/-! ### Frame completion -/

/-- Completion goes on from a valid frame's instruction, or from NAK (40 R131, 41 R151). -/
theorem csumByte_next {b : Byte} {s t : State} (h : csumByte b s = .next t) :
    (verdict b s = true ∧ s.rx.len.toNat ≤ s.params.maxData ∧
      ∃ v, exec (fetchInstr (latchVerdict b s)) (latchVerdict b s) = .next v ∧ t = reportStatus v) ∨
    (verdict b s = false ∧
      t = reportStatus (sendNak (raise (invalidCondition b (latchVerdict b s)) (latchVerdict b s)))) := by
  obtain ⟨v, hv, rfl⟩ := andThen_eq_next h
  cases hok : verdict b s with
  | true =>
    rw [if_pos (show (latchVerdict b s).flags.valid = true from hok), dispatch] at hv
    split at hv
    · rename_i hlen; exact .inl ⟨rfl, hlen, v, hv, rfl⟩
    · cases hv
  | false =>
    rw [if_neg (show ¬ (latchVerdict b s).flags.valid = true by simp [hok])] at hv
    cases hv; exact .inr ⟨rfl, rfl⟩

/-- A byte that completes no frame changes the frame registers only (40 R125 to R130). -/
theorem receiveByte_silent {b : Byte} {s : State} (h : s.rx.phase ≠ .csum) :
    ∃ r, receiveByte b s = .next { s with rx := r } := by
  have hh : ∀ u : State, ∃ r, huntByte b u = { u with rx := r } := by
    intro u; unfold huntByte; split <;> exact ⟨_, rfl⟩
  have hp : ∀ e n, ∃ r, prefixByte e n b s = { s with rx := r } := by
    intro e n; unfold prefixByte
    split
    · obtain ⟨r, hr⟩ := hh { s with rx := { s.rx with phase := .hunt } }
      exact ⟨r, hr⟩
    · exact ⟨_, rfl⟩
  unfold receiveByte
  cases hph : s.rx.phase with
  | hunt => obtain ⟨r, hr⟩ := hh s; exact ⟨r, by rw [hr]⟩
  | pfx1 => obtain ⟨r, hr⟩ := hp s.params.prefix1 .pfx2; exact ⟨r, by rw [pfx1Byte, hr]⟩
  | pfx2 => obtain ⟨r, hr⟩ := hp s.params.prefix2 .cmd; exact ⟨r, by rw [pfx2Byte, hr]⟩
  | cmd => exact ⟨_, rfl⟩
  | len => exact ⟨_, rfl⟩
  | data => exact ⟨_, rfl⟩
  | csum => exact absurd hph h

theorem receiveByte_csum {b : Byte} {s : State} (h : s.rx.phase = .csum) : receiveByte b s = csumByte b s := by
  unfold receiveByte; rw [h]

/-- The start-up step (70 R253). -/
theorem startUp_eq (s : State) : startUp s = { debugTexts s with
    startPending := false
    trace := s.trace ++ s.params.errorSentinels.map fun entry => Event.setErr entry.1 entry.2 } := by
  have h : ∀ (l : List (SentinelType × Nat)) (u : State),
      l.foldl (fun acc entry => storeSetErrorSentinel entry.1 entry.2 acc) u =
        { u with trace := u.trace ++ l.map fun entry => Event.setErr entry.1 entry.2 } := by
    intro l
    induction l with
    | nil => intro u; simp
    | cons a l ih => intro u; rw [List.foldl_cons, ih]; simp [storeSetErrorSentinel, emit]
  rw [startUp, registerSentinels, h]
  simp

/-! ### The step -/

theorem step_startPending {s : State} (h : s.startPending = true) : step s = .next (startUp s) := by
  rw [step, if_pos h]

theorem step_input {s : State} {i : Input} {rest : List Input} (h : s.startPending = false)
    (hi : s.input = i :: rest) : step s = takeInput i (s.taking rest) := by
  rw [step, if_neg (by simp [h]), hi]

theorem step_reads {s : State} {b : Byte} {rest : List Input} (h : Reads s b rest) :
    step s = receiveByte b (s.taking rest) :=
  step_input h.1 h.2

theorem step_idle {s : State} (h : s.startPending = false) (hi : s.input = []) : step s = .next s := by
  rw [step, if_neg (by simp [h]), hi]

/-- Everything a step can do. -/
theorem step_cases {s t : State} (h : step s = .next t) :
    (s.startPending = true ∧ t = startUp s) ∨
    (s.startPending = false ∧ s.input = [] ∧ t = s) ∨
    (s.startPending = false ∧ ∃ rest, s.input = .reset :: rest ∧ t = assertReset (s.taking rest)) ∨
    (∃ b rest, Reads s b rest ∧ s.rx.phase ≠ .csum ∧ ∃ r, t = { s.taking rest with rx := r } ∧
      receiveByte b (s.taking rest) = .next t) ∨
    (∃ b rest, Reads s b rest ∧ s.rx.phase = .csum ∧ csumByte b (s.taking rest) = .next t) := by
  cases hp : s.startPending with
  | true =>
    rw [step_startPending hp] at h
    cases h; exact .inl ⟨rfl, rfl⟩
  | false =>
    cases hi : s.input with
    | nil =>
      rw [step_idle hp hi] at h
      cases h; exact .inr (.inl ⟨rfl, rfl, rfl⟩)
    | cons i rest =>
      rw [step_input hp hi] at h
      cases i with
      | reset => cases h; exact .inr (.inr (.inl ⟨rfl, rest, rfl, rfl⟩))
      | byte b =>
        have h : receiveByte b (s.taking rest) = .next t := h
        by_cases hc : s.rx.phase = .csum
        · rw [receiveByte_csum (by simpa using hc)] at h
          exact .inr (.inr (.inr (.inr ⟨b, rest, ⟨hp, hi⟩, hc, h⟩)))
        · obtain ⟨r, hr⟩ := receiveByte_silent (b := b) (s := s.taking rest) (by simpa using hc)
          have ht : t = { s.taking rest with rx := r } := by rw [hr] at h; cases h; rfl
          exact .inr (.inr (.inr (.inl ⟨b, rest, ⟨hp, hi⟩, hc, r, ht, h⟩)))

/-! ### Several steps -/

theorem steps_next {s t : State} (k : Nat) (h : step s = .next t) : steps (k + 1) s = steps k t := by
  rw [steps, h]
-*-
§ Task details
Only the lines above from the line with "rw [step, if_pos h]" to the line with "step can do. -/", those two lines included, should be reproduced exactly.

§ Solution for this problem
  rw [step, if_pos h]

theorem step_input {s : State} {i : Input} {rest : List Input} (h : s.startPending = false)
    (hi : s.input = i :: rest) : step s = takeInput i (s.taking rest) := by
  rw [step, if_neg (by simp [h]), hi]

theorem step_reads {s : State} {b : Byte} {rest : List Input} (h : Reads s b rest) :
    step s = receiveByte b (s.taking rest) :=
  step_input h.1 h.2

theorem step_idle {s : State} (h : s.startPending = false) (hi : s.input = []) : step s = .next s := by
  rw [step, if_neg (by simp [h]), hi]

/-- Everything a step can do. -/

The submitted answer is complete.